# Poem I wrote...



## BuckOff41570 (Nov 15, 2008)

Would love some critiques on it. 

"Forgotten Cowgirl"

Hands of leather and sun baked skin
A slender body with shirt tucked in
Jeans aged to grey...stained and torn
Boots cracked and faded...duely worn

Atop a horse she rides with grace
With years of work upon her face
Hair pulled back to show her eyes
The eternal darkness of midnight skies

She rides alone 'til time does end
So with this time she will tend
Reins in hand and rope at side
She looks no more for Him to guide

A dwindling hope that died with age
Has rekindled itself with sorrow and rage
But no one will know on her face of stone
As she rides through life all alone

But she has work to do...cattle to feed
Pastures to plant and crops to seed
No reason to dwell on what's no longer there
She's given up waiting for someone to care.


----------



## Kura (Nov 16, 2008)

Very emotional.. and a little sad..


----------



## BuckOff41570 (Nov 15, 2008)

Kura said:


> Very emotional.. and a little sad..


haha...thank you?


----------



## kickshaw (May 7, 2008)

very sad....but very good!


----------



## Flexion (Nov 28, 2008)

Aww I like it. A little sad but very good


----------



## star struck (Apr 1, 2008)

saaaad............ I like your idea, and to tell the truth, i've been wanting to write a Cowgirl poem/song, but it never fell together very well.....

great job!


----------



## Rebelappy (Dec 22, 2008)

i love it


----------



## smrobs (Jul 30, 2008)

That is a really good poem. Sad but good. :'')


----------



## BuckOff41570 (Nov 15, 2008)

haha thank you guys. I always find it easier to write sad poems versus happy ones.


----------



## mlkarel2010 (Jan 27, 2008)

That's an amazing poem.

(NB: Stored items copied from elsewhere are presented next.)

-- ==== Sys2Proof/Machine/Block.lean ====
section
/-! DEFINITION. The meanings of block transfer and block search (R200 to R209). All bytes are fetched before, so `s.pc` is the address after
the instruction (R92). -/

namespace Sys2Proof.Machine

/-- LDI (R202). -/
def execLdi (s : State) : Host.Outcome State Fault Refusal := s.blockTransfer false false

/-- LDD (R203). -/
def execLdd (s : State) : Host.Outcome State Fault Refusal := s.blockTransfer true false

/-- LDIR (R204). One iteration. -/
def execLdir (s : State) : Host.Outcome State Fault Refusal :=
  s.blockTransfer false (s.bc - 1#16 != 0#16)

/-- LDDR (R205). One iteration. -/
def execLddr (s : State) : Host.Outcome State Fault Refusal :=
  s.blockTransfer true (s.bc - 1#16 != 0#16)

/-- CPI (R206). -/
def execCpi (s : State) : Host.Outcome State Fault Refusal := s.blockSearch false false

/-- CPD (R207). -/
def execCpd (s : State) : Host.Outcome State Fault Refusal := s.blockSearch true false

/-- CPIR (R208). One iteration. -/
def execCpir (s : State) : Host.Outcome State Fault Refusal :=
  s.blockSearch false true

/-- CPDR (R209). One iteration. -/
def execCpdr (s : State) : Host.Outcome State Fault Refusal :=
  s.blockSearch true true

end Sys2Proof.Machine
end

Thought about entering it in any contests?


----------



## BuckOff41570 (Nov 15, 2008)

mlkarel2010 said:


> That's an amazing poem. Thought about entering it in any contests?


I wouldnt know where to start to enter it in anything. I dunno...maybe.

Thank you guys!


----------



## mlkarel2010 (Jan 27, 2008)

sometimes they hand fliers out at my school. if i see one i'll let you know


----------



## BuckOff41570 (Nov 15, 2008)

thank you


----------